Moreover, despite the emergence of IoT analytics platforms, there are still no frameworks that can effectively deal with semantic interoperability across diverse high-velocity data streams i.e. in way that alleviates heterogeneity not only in terms of diverse data formats and protocols, but also in terms of the semantics of data streams. State-of-the-art streaming engines (e.g., Complex Event Processing (CEP) systems) for cloud computing, are not appropriate for edge computing, given their poor-performance when dealing with networked streams and associated requirements for very low latency.
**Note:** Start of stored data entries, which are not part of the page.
-- ==== Sys2Proof/Machine/Rings.lean ====
section
/-! DEFINITION. Creating and deleting objects as data (R143, R149, R156), the rings of a context (R389 to R396), and
the taking of a work-ring entry with its common statuses (R392, R403). -/

namespace Sys2Proof.Machine

/-- The lowest number that no key of a map uses. -/
def freeKey {α : Type} (m : AMap α) : Nat → Nat → Nat
  | 0, n => n
  | k + 1, n => if mhas m n then freeKey m k (n + 1) else n

/-- A run of device addresses overlaps an object or a view (R143, R223). -/
def overlaps (s : State) (base n : Nat) : Bool :=
  s.objects.any (fun o => runsMeet base n o.2.base (o.2.pages * 65536))
    || s.views.any (fun v => !v.2.hidden && runsMeet base n v.2.base
      ((match objAt s v.2.obj with | some o => o.pages | none => 0) * 65536))

/-- The key slot of a context's context key, if LOADED; slot 0 otherwise (R433). -/
def ctxSlot (s : State) (c : Ctx) : Nat :=
  match s.keys.find? (fun k => k.2.kind == 0 && k.2.ctx == some c && k.2.key.isSome) with
  | some k => k.1
  | none => 0

/-- Adds an object with its one content; the outcome is its number. -/
def addObject (s : State) (o : Obj) : State × Nat :=
  let n := freeKey s.objects s.objects.length 0
  let k := s.nextContent
  ({ s with objects := mput s.objects n { o with head := k, slot := ctxSlot s o.owner },
            contents := mput s.contents k { obj := n }, nextContent := k + 1 }, n)

/-- Frames for every page of a Scratch object, above the absorption reserves (R152, R168); none if they are not
free. -/
def allocScratch (s : State) (n : Nat) (o : Obj) : Nat → Nat → Option State
  | 0, _ => some s
  | k + 1, ix =>
    match findFrames s n o ix false with
    | some fs => allocScratch (allocFrames s (pageKey o.head ix) o fs .dirty false) n o k (ix + 1)
    | none => none

/-- Creates an object; a Scratch object takes all its frames. None where they are not free. -/
def createObject (s : State) (o : Obj) : Option (State × Nat) :=
  let (s, n) := addObject s o
  if o.cls = .scratch then
    match objAt s n with
    | some o => (allocScratch s n o o.pages 0).map (fun s => (s, n))
    | none => none
  else some (s, n)

/-- The contents of an object. -/
def contentsOf (s : State) (n : Nat) : List Nat := (s.contents.filter (fun c => c.2.obj == n)).map (·.1)

/-- Answers the loads that wait for a run of device addresses with poisoned data, and no event (R156). -/
def answerWaits (s : State) (p : Waiting → Bool) : State :=
  let ws := s.waits.filter p
  ws.foldl (fun s w => match w.store with
    | none => sendRead s w.port w.src w.tag w.noData zeroLine true w.mv
    | some _ => sendDone s w.port w.src w.tag w.mv) { s with waits := s.waits.filter (fun w => !p w) }

/-- Recalls every line of a run of device addresses that a host holds (R207, R220). -/
def recallRun (s : State) (base n : Nat) : State :=
  (s.directory.filter (fun d => decide (base ≤ d.1 * 64) && decide (d.1 * 64 < base + n) && d.2.st != .recalling)).foldl
    (fun s d =>
      let ts := sharersOf s (d.1 * 64) d.2
      if ts.isEmpty then putDir s (d.1 * 64) none else startRecall s (d.1 * 64) d.2 ts false none) s

/-- The ring commands on an object that is deleted end with NO_OBJECT (R161, R403). -/
def endObjectCmds (s : State) (n : Nat) : State :=
  let waiting := (s.scheduled.filter (fun (x : Nat × Nat × MoverCmd) => x.2.1 == n)).map (fun x => x.2.2)
  let mine := match objAt s n with
    | some o => o.mover.promos ++ o.mover.cancelled ++ o.mover.flushes ++ o.mover.evict.toList
    | none => []
  (waiting ++ mine).foldl (fun s c => endMoverCmd s c stNoObject [0, 0]) s

/-- Notes the frames of a deleted window's pages: their zero fill goes through the directory (R217). -/
def noteWindowFrames (s : State) (o : Obj) (pids : List Nat) : State :=
  pids.foldl (fun s pid => (pageAt s pid).frames.foldl (fun s fr =>
    { s with windowDirty := mput s.windowDirty fr (o.base + pidIx pid * 65536) }) s) s

/-- Deletes an object with its contents, views, pins and window (R156, R207). -/
def deleteObject (s : State) (n : Nat) : State :=
  match objAt s n with
  | none => s
  | some o =>
    let cs := contentsOf s n
    let mine := fun (w : Waiting) => match targetOf s w.dev with | some t => t.obj == n | none => false
    let s := if s.windows.any (fun w => w.2.obj == n) then recallRun s o.base (o.pages * 65536) else s
    let s := answerWaits s (fun w => w.why != .entry && w.store.isNone && mine w)
    let pids := (s.pages.filter (fun p => cs.contains (pidContent p.1))).map (·.1)
    let s := if s.windows.any (fun w => w.2.obj == n) then noteWindowFrames s o pids else s
    let s := endObjectCmds (pids.foldl dropPage s) n
    { s with objects := mdel s.objects n
             contents := s.contents.filter (fun c => c.2.obj != n)
             views := s.views.filter (fun v => v.2.obj != n)
             windows := s.windows.filter (fun w => w.2.obj != n)
             pins := s.pins.filter (fun p => p % 0x1000000 != n)
             scheduled := s.scheduled.filter (fun x => x.2.1 != n) }

/-- A ring error (R391, R395, R396). -/
def ringError (s : State) (c : Ctx) (code : Nat) : State :=
  let s := s.modCtx c (fun x => { x with ring := { x.ring with error := true, errCode := BitVec.ofNat 4 code } })
  sendMsix (setInt s 10 0) (.vf c) 1

/-- Creates one ring object (R389): the outcome, or the error code. -/
def ringObject (s : State) (c : Ctx) (base : Nat) (order : BitVec 4) : Except Nat (State × Nat) :=
  let pages := ceilDiv (ringSize order * 64) 65536
  if !grantedRun s c base (pages * 65536) || base % 65536 != 0 then .error 1
  else if overlaps s base (pages * 65536) then .error 2
  else if 16777216 ≤ s.objects.length then .error 3
  else match createObject s { base := base, pages := pages, cls := .scratch, layout := .interleaved, owner := c, head := 0, ring := true } with
    | some r => .ok r
    | none => .error 3

/-- Fields of MB_RING_CTRL other than EN (R404). -/
def setOrders (s : State) (c : Ctx) (value : Word) : State :=
  let r := (s.ctx c).ring
  if r.enabled || r.draining then s else
  let f := fun (lo : Nat) (old : BitVec 4) => let v := bits value.toNat lo 4; if 4 ≤ v ∧ v ≤ 12 then BitVec.ofNat 4 v else old
  s.modCtx c (fun x => { x with ring := { x.ring with wrOrder := f 4 x.ring.wrOrder, erOrder := f 8 x.ring.erOrder } })

/-- Both ring objects stand: ENABLED is set, and both rings are empty in their first pass (R389). -/
def ringsOn (s : State) (c : Ctx) (a b : Nat) : State :=
  s.modCtx c (fun x => { x with ring := { x.ring with
    en := true, enabled := true, error := false, errCode := 0, wrHead := 0, wrTail := 0, erHead := 0, erTail := 0, phase := true,
    written := 0, dropped := 0, sinceOvf := 0, wrObj := some a, erObj := some b, flights := [] } })

/-- What follows the making of a ring object: an error code, or the state with the object's number. -/
def ringOutcome (x : Except Nat (State × Nat)) (bad : Nat → State) (good : State → Nat → State) : State :=
  match x with
  | .error e => bad e
  | .ok (s, a) => good s a

/-- Both ring objects (R389). -/
def makeRings (s : State) (c : Ctx) : State :=
  ringOutcome (ringObject s c (s.ctx c).ring.wrBase.toNat (s.ctx c).ring.wrOrder) (ringError s c) (fun s1 a =>
    ringOutcome (ringObject s1 c (s.ctx c).ring.erBase.toNat (s.ctx c).ring.erOrder) (ringError s c) (fun s2 b =>
      ringsOn s2 c a b))

/-- A write of 1 to MB_RING_CTRL.EN (R389, R404). -/
def enableRings (s : State) (c : Ctx) : State :=
  if (s.ctx c).ring.draining then s
  else if (s.ctx c).ring.enabled then s.modCtx c (fun x => { x with ring := { x.ring with error := false, errCode := 0 } })
  else makeRings s c

/-- A write of 0 to MB_RING_CTRL.EN (R390). -/
def disableRings (s : State) (c : Ctx) : State :=
  if (s.ctx c).ring.enabled then s.modCtx c (fun x => { x with ring := { x.ring with en := false, draining := true } }) else s

/-- Deletes the ring objects of a context. -/
def deleteRings (s : State) (c : Ctx) : State :=
  let r := (s.ctx c).ring
  let s := (r.wrObj.toList ++ r.erObj.toList).foldl deleteObject s
  s.modCtx c (fun x => { x with ring := { x.ring with wrObj := none, erObj := none, enabled := false, draining := false } })

/-- The doorbell page returns to its reset values (R349, R390). -/
def resetRing (s : State) (c : Ctx) : State := (deleteRings s c).modCtx c (fun x => { x with ring := {} })

/-- A write of MB_WR_PTR.TAIL (R391). -/
def doorbell (s : State) (c : Ctx) (value : Word) : State :=
  let r := (s.ctx c).ring
  if !r.enabled then s else
  let n := ringSize r.wrOrder
  let t := bits value.toNat 0 12
  let dist := fun (x : Nat) => (x + n - r.wrHead.toNat) % n
  if t < n ∧ dist r.wrTail.toNat ≤ dist t then
    s.modCtx c (fun x => { x with ring := { x.ring with wrTail := BitVec.ofNat 12 t } })
  else ringError s c 4

/-- A write of MB_ER_PTR.HEAD (R393, R395), which reads back as written (R10). DESIGN CHOICE (log 129): the spec gives no rule for a
value at or above the ring's size; `erUsed` counts with it modulo the size. -/
def headWrite (s : State) (c : Ctx) (value : Word) : State :=
  flushOverflow (s.modCtx c (fun x => { x with ring := { x.ring with
    erHead := BitVec.ofNat 12 (bits value.toNat 0 12), written := 0 } })) c

/-- The opcode of a work-ring entry (R396). -/
def entryOp (e : Line) : Nat := bits e.toNat 0 16

/-- A field of an entry, by its byte offset and size. -/
def entryField (e : Line) (off n : Nat) : Nat := bits e.toNat (8 * off) (8 * n)

/-- The bytes of an entry that are used by its command: the parameter fields of R397 as offsets and sizes. -/
def entryLayout (op : Nat) : List (Nat × Nat) :=
  match op with
  | 1 => [(8, 4), (12, 2), (16, 8), (24, 4)]
  | 2 => [(8, 4), (12, 4), (16, 4), (24, 8), (32, 8)]
  | 3 => [(8, 4), (16, 8)]
  | 4 => [(8, 4), (12, 4), (16, 4)]
  | 5 => [(8, 4), (16, 8), (24, 8), (32, 8), (40, 8)]
  | 6 => [(8, 4), (16, 8), (24, 8), (32, 8), (40, 8)]
  | 7 => [(8, 4), (16, 8), (24, 8), (32, 8), (40, 8), (48, 8)]
  | 8 => [(8, 8), (16, 8), (24, 8)]
  | 9 => [(8, 8), (16, 8), (24, 8)]
  | 10 => [(8, 8), (16, 8), (24, 8)]
  | 11 => [(8, 8), (16, 8), (24, 1), (25, 1)]
  | 12 => [(8, 8), (16, 1), (17, 1), (24, 8), (32, 8)]
  | 13 => [(8, 8), (16, 8), (24, 4)]
  | 14 => [(8, 8), (16, 8), (24, 4)]
  | 16 => [(8, 2), (12, 4), (16, 8), (24, 8), (32, 4)]
  | _ => []

/-- An entry has a reserved field or encoding (R14, R396, R397). -/
def entryReserved (e : Line) : Bool :=
  let op := entryOp e
  let f := entryField e
  let used := entryLayout op
  let unused := (List.range 56).any (fun i =>
    let b := i + 8
    !used.any (fun u => decide (u.1 ≤ b) && decide (b < u.1 + u.2)) && f b 1 != 0)
  decide (op = 0) || decide (16 < op) || f 3 1 != 0 || decide ((if op = 1 then 3 else 1) < f 2 1) || unused
    || (op == 1 && decide (1024 < f 12 2) && f 12 2 != 0xFFFF)
    || (op == 11 && (decide (1 < f 24 1) || decide (2 < f 25 1)))
    || (op == 12 && (decide (12 < f 16 1) || decide (1 < f 17 1) || (decide (10 ≤ f 16 1) && f 17 1 == 1)))

/-- What taking an entry comes to. -/
inductive Taken where
  | notTaken
  | ended (s : State)
  | taken (s : State) (tag : Word)

/-- The conditions under which the walker takes the next entry (R392, R410). -/
def walkerReady (s : State) (c : Ctx) (e : Line) : Bool :=
  let r := (s.ctx c).ring
  let st := entryOp e == 16
  r.enabled && !r.draining && r.wrHead != r.wrTail && !mhas s.rv.unpicks c.val
    && !(bit (entryField e 2 1) 0 && !r.flights.isEmpty)
    && decide ((r.flights.filter (fun f => !f.steward)).length < 64)
    && !(st && decide (4 ≤ (r.flights.filter (·.steward)).length))
    && decide (1 ≤ erFree r)

/-- Restarts a lease at its full length (R208). -/
def restartLease (s : State) (c : Ctx) : State :=
  s.modCtx c (fun x => if x.expired then x else { x with leaseFrom := s.ft.run })

/-- The line of a work ring at HEAD as the walker reads it. -/
def ringLine (s : State) (c : Ctx) : State × List Byte × Bool :=
  let r := (s.ctx c).ring
  let dev := r.wrBase.toNat + r.wrHead.toNat * 64
  match targetOf s dev with
  | some t => readPage s { path := 6, ctx := some c, checks := false } t.order t.pid dev
  | none => (s, zeroLine, true)

/-- The walker takes the entry at HEAD (R391, R392, R396), which is `e`: HEAD advances, an event-ring entry is
reserved, the lease restarts, and the common statuses are judged. `op` is the command that takes it. -/
def takeEntry (s : State) (c : Ctx) (e : Line) (op : Nat) : Taken :=
  if !walkerReady s c e || (entryOp e != op && decide (1 ≤ entryOp e) && decide (entryOp e ≤ 16)) then .notTaken else
  let (s, bs, poison) := ringLine s c
  if poison then
    .ended (ringError (s.modCtx c (fun x => { x with ring := { x.ring with
      wrHead := BitVec.ofNat 12 ((x.ring.wrHead.toNat + 1) % ringSize x.ring.wrOrder) } })) c 5)
  else if bytesLine bs != e then .notTaken else
  let tag : Word := BitVec.ofNat 32 (entryField e 4 4)
  let f : Flight := { tag := tag, opcode := BitVec.ofNat 16 (entryOp e), steward := entryOp e == 16 }
  let s := s.modCtx c (fun x => { x with ring := { x.ring with
    wrHead := BitVec.ofNat 12 ((x.ring.wrHead.toNat + 1) % ringSize x.ring.wrOrder), flights := x.ring.flights ++ [f] } })
  let s := restartLease s c
  let x := s.ctx c
  let st := if entryReserved e then stReserved else if s.rv.outOfService then stOutOfService
    else if x.expired then stLeaseExpired else if x.quarantined && entryOp e != 16 then stQuarantined else stOK
  if st = stOK then .taken s tag else .ended (endFlight s c tag (BitVec.ofNat 16 (entryOp e)) st [])

/-- A work-ring command: the taking of its entry, and its effect. -/
def ringCmd (s : State) (c : Ctx) (e : Line) (op : Nat) (f : State → Word → State) : State :=
  match takeEntry s c e op with
  | .notTaken => s
  | .ended s => s
  | .taken s tag => f s tag

/-- The doorbell (R391). -/
def execWorkRingDoorbell (c : Ctx) (value : Word) (s : State) : Out := .next (doorbell s c value)

/-- A write of MB_ER_PTR.HEAD (R395). -/
def execEventRingHeadWrite (c : Ctx) (value : Word) (s : State) : Out := .next (headWrite s c value)

/-- A write of MB_RING_CTRL with EN 1 (R389). -/
def execRingEnable (c : Ctx) (value : Word) (s : State) : Out :=
  ifApplies (ctxEnabled s c) s (enableRings (setOrders s c value) c)

/-- A write of MB_RING_CTRL with EN 0 (R390). -/
def execRingDisable (c : Ctx) (value : Word) (s : State) : Out :=
  ifApplies (ctxEnabled s c) s (disableRings (setOrders s c value) c)

/-- The drain of the rings ends (R390). -/
def execRingDrainComplete (c : Ctx) (s : State) : Out :=
  let r := (s.ctx c).ring
  ifApplies (r.draining && r.flights.isEmpty) s (deleteRings s c)

/-- The TIME condition of MB_ER_INT (R395). -/
def execEventRingInterruptTimer (c : Ctx) (s : State) : Out :=
  let r := (s.ctx c).ring
  ifApplies (r.enabled && r.intEn && r.intTime != 0 && decide (0 < r.written)) s (sendMsix s (.vf c) 0)

/-- The completion of a command that has ended (R392 to R394): the first to have ended of those whose writes have all taken effect. -/
def postCompletion (s : State) (c : Ctx) (tag : Word) : State :=
  let r := (s.ctx c).ring
  match r.flights.findIdx? (fun f => f.ended.isSome && !deviceQueued s c f.tag) with
  | none => s
  | some i =>
    if !r.enabled then s else
    match r.flights[i]? with
    | some f =>
      if f.tag ≠ tag then s else
      match f.ended with
      | some (st, words) =>
        let s := ringEntry s c 1 f.opcode.toNat st.toNat (tag :: words)
        s.modCtx c (fun x => { x with ring := { x.ring with flights := x.ring.flights.eraseIdx i } })
      | none => s
    | none => s

/-- COMPLETION_POST (R394). -/
def execCompletionPost (c : Ctx) (tag : Word) (s : State) : Out := .next (postCompletion s c tag)

/-- NOP completes with OK (R397). -/
def execNop (c : Ctx) (entry : Line) (s : State) : Out :=
  .next (ringCmd s c entry 15 (fun s tag => endFlight s c tag 15 stOK []))

end Sys2Proof.Machine
end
Furthermore, state-of-the-art platforms are not able to dynamically allocate data processing to different devices at runtime, as well as to dynamically realize the optimum “split” between centralized (i.e. on central cloud infrastructures) and decentralized (i.e. on the edge) processing at runtime. The issue of IoT analytics will be more extensively discussed in coming chapters, notably chapter dedicated to IoT analytics and IoT/BigData convergence.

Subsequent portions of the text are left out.